Who can repossess property?
In California, two different types of individuals may repossess your car. First, your lender may hire a repossession agency. Repossession agencies must be licensed by the California Department of Consumer Affairs’ Bureau of Security and Investigative Services (BSIS). They must show you a BSIS ID if you ask for it. You can verify the license online or call BSIS at (916) 322-4000. An employee of the legal owner (probably the bank or the dealership) may also repossess the property; they don’t have to be licensed by BSIS.
After repossession, you’ll have to pay for the storage of any personal items left in the car and some loan agreements may require you to pay the costs of repossession and storage of the car itself.
See also: Voluntary Repossession: Is It a Good Idea?
Is there a statute of limitations on repossession?
You’ve lapsed on your payments, but no action has been taken by your lender to actually repossess your property – does this mean you’re in the clear due to a statute of limitations? Not quite.
In California, written contracts on auto loans have a four-year limitation (i.e. breaking a promise on a written contract), but that defense is only relevant if the lender attempts to sue you in court. The statute of limitations is a legal defense, but the repossession of a vehicle can happen at any time during which you have an active lien on the account, even years later.
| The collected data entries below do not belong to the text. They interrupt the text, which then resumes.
-- ==== Sys2Proof/Machine/Ops.lean ====
section
/-! DEFINITION. The operations every meaning is made of: byte order, byte memories, the named updates of the state,
emitting an observer record, and raising the model fault (the only exception of this hardware, R163, R166). -/

namespace Sys2Proof

/-! ### Byte order (R8, R49) -/

/-- R8 `LE32(b0, b1, b2, b3)`. -/
def le32 (b0 b1 b2 b3 : Byte) : Word := b3 ++ b2 ++ b1 ++ b0

/-- R8 `bytesLE(w)`. -/
def bytesLE (w : Word) : List Byte :=
  [w.extractLsb' 0 8, w.extractLsb' 8 8, w.extractLsb' 16 8, w.extractLsb' 24 8]

/-- `bytesLE(a) ++ bytesLE(b) ++ bytesLE(c) ++ bytesLE(d)` (R133). -/
def Quad.bytes (q : Quad) : List Byte := bytesLE q.a ++ bytesLE q.b ++ bytesLE q.c ++ bytesLE q.d

/-- Register `k` of four. -/
def Quad.word (q : Quad) (k : BitVec 2) : Word :=
  if k = 0 then q.a else if k = 1 then q.b else if k = 2 then q.c else q.d

/-- R7 `add32`, register by register (R103). -/
def Quad.add (p q : Quad) : Quad := ⟨p.a + q.a, p.b + q.b, p.c + q.c, p.d + q.d⟩

/-- R7 `sub32`, register by register (R124). -/
def Quad.sub (p q : Quad) : Quad := ⟨p.a - q.a, p.b - q.b, p.c - q.c, p.d - q.d⟩

end Sys2Proof

namespace Sys2Proof.Machine

/-! ### Byte memories (R10, R46) -/

/-- The byte an offset holds; `none` where it holds no value. -/
def Memory.read? : Memory → Nat → Option Byte
  | [], _ => none
  | (k, v) :: m, a => if k = a then some v else Memory.read? m a

/-- `MemWrite(_, a, 1, v)` (R10). -/
def Memory.write : Memory → Nat → Byte → Memory
  | [], a, v => [(a, v)]
  | (k, x) :: m, a, v =>
    if a < k then (a, v) :: (k, x) :: m
    else if a = k then (a, v) :: m
    else (k, x) :: Memory.write m a v

/-- Consecutive bytes written from offset `a` on. -/
def Memory.writeBytes (m : Memory) : Nat → List Byte → Memory
  | _, [] => m
  | a, v :: vs => (Memory.writeBytes m (a + 1) vs).write a v

/-- The canonical form: offsets strictly rising. -/
def Memory.wf : Memory → Bool
  | [] => true
  | [_] => true
  | p :: q :: m => decide (p.1 < q.1) && Memory.wf (q :: m)

/-- `MemRead(_, a, 1)` (R10), with the number of draws before and after it: a byte that holds no value reads as a
fresh draw (R47, U3; log 2). -/
def readByte (m : Memory) (draws a : Nat) : Byte × Nat :=
  match m.read? a with
  | some v => (v, draws)
  | none => (Config.drawByte draws, draws + 1)

/-- `n` consecutive bytes from offset `a` on, in rising order. -/
def readBytes (m : Memory) : (draws a n : Nat) → List Byte × Nat
  | draws, _, 0 => ([], draws)
  | draws, a, n + 1 =>
    let first := readByte m draws a
    let rest := readBytes m first.2 (a + 1) n
    (first.1 :: rest.1, rest.2)

/-- `MemRead(_, a, 4)` (R10): a little-endian word. -/
def readWord (m : Memory) (draws a : Nat) : Word × Nat :=
  let b0 := readByte m draws a
  let b1 := readByte m b0.2 (a + 1)
  let b2 := readByte m b1.2 (a + 2)
  let b3 := readByte m b2.2 (a + 3)
  (le32 b0.1 b1.1 b2.1 b3.1, b3.2)

/-! ### Capacities derived from the parameters (R5) -/

/-- R5 `MSG_WORDS = ceil(MAX_MSG_BYTES / 4)`. -/
def msgWords (p : Params) : Nat := (p.maxMsgBytes.val + 3) / 4

/-- R5 `NB_MAX = floor((MAX_MSG_BYTES + 8) / 64) + 1`. -/
def nbMax (p : Params) : Nat := (p.maxMsgBytes.val + 8) / 64 + 1

/-! ### Micro-operation words the sequencer writes (R64, R68) -/

def uopHalt : BitVec 10 := 0x000
def uopPad : BitVec 10 := 0x040
def uopEntry : BitVec 10 := 0x080
def uopStep0 : BitVec 10 := 0x0C0
def uopFold : BitVec 10 := 0x100
def uopFinal : BitVec 10 := 0x140

/-! ### Named updates of the state -/

/-- R11 `uop <- u`. -/
def State.setUop (s : State) (u : BitVec 10) : State := { s with uop := u }

/-- R70: a read returns `rdata` to the host (log 6). -/
def State.respond (s : State) (rdata : Word) : State := { s with rsp := s.rsp ++ [rdata] }

/-- R121 `emit(rec)`. -/
def State.emit (s : State) (r : ObsRecord) : State :=
  { s with obsch := if s.obs then s.obsch ++ [r] else s.obsch }

/-- R11 and R166 `raise Fault(reason)`: the one exception entry of the model, a step to the faulted state. Nothing is
saved and no handler is entered (R163), and there is no return from it (R170). -/
def State.raiseFault (s : State) (f : Fault) : State := { s with faultRec := some f }

/-- R180: the state after a reset that comes during a run. The parameters are the machine's; the rest of the
interleaving, the draws and what the host has read are not the machine's state (log 5). -/
def State.afterReset (s : State) : State :=
  { State.reset with params := s.params, draws := s.draws, pending := s.pending, rsp := s.rsp }

end Sys2Proof.Machine
end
Essentially, the 4-year statute of limitations in this case is just the deadline to file a lawsuit, but the actual act of repossession doesn’t require a lawsuit to begin with.
This statute of limitations also doesn’t do anything to prevent lenders from suing you for any fees incurred to repossess or store the repossessed vehicle, nor any remaining deficiencies on the account.
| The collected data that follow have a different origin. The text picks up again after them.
-- ==== Sys2Proof/Machine/Padder.lean ====
section
/-! DEFINITION. The padder (41_padder.md): the micro-operation `PAD`. -/

namespace Sys2Proof.Machine

/-- R82 `PadLen(size)`. -/
def padLen (size : Nat) : Nat :=
  if size % 64 < 56 then 56 - size % 64 else 120 - size % 64

/-- R84 `NB`. -/
def blockCount (size : Nat) : Nat := (size + padLen size + 8) / 64

/-- R85 `LenLo(size)`. -/
def lenLo (size : Nat) : Word := BitVec.ofNat 32 (8 * size)

/-- R86 `LenHi(size)`, by `LEN_HI_MODE`. -/
def lenHi (mode : LenHiMode) (size : Nat) : Word :=
  match mode with
  | .lenExact => BitVec.ofNat 32 (8 * size / 2 ^ 32)
  | .lenZero => 0

/-- R83: "original bytes + one `0x80` byte + zero bytes + 8-byte little-endian bit-length". -/
def padBytes (mode : LenHiMode) (size : Nat) (original : List Byte) : List Byte :=
  original ++ [0x80] ++ List.replicate (padLen size - 1) 0 ++ bytesLE (lenLo size) ++ bytesLE (lenHi mode size)

/-- R122: a buffer split into `nb` blocks of 64 bytes, in byte order. -/
def splitBlocks : Nat → List Byte → List (List Byte)
  | 0, _ => []
  | nb + 1, bytes => bytes.take 64 :: splitBlocks nb (bytes.drop 64)

/-- R81 `PAD`. Bytes of `PBUF` at offsets `>= 64 * NB` keep what they hold (log 14). -/
def execPad (s : State) : Host.Outcome State Fault Refusal :=
  let size := s.size.toNat
  let original := readBytes s.msg s.draws 0 size
  let bytes := padBytes s.params.lenHiMode size original.1
  let padded : State :=
    { s with pbuf := s.pbuf.writeBytes 0 bytes, nb := blockCount size, blk := 0, draws := original.2 }
  .next ((padded.emit (.padded (blockCount size) (splitBlocks (blockCount size) bytes))).setUop uopEntry)

end Sys2Proof.Machine
end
How can I avoid repossession in California?
If you honor the all of the terms of your loan agreement, the lender cannot repossess your car. If you default on one or more terms, you are at risk for repossession. There are, however, steps you can take to prevent it.
Reinstate the Loan
If you’ve missed one or more payments, the best option is pay all of the missed payments and all applicable late fees at once. This is called “reinstating the loan” or “curing the default.” Your loan agreement may or may not include provisions for reinstatement, but California law protects your right to reinstate the loan even after repossession, until the property is sold or otherwise disposed of. If you falsified information on your loan agreement, hid the car, used it to commit a crime, damaged the vehicle, or threatened violence against the repossession agent, you lose the right to reinstate the loan. In addition, you can only reinstate a loan once every 12 months and a maximum of twice over the course of the loan.
Contact Your Lender
If you can’t afford to pay all of your missed payments and late fees at once, you may reach out to your lender to ask for other options. Repossession is time-consuming and expensive and many lenders will be willing to work with you to avoid that option. You may be able to negotiate a longer grace period or a lower interest rate, which will make payments easier.
Sell the Property
You may choose to sell the car yourself. If your car is repossessed, the lender will dispose of it at auction. If the car sells for less than you owe, you’re liable for the difference. If you organize a private sale, you’ll probably get a better price than you would at auction. Selling the car may be difficult, though. It will require the approval of your lender and they can refuse the sale for any reason or no reason at all. However, you may be able to use the lender’s refusal to protect yourself from liability for the deficiency if they receive less at auction than your private buyer offered.
Surrender the Property
You can also choose to surrender the car. You still lose it, but you may be able to negotiate a surrender as full payment of the loan. Then you won’t have to worry about a deficiency after the auction.
Refinance Your Loan
You can offer to refinance through the original lender or through a different lender. A refinanced loan will usually have a longer term, which means you’ll be paying more interest overall. If you choose to refinance, make sure that you can afford your new loan. Make sure it has a lower interest rate than your current one and don’t forget to check the fees. Consider also whether it’s worth refinancing. A new loan may last three to five years or more. If your car is already older, it may not be worth refinancing.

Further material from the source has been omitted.